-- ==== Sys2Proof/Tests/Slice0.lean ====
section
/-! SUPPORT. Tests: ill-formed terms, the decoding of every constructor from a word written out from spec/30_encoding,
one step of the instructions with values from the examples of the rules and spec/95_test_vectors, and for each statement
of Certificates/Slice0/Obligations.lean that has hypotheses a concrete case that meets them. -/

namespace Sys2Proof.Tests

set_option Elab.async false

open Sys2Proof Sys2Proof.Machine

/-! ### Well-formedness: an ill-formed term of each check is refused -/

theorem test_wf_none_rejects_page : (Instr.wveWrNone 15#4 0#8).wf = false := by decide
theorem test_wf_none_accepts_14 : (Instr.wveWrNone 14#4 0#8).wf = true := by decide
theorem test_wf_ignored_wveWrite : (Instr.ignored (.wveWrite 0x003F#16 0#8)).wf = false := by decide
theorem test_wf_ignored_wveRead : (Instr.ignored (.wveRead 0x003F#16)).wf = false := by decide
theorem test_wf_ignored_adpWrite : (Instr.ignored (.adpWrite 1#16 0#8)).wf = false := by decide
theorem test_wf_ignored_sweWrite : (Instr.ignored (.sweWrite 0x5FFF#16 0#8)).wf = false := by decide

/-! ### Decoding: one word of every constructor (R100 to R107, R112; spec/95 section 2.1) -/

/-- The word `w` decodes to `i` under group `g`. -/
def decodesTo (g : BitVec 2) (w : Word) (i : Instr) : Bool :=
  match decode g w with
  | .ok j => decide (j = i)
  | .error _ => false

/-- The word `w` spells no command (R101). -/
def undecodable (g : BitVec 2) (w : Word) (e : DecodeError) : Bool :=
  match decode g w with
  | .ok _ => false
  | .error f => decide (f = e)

____

▶ **WHAT TO DO**: Within the lines above, find those holding the word "every" and copy them.

▶ **COMPLETED TASK**:
/-! SUPPORT. Tests: ill-formed terms, the decoding of every constructor from a word written out from spec/30_encoding,
/-! ### Decoding: one word of every constructor (R100 to R107, R112; spec/95 section 2.1) -/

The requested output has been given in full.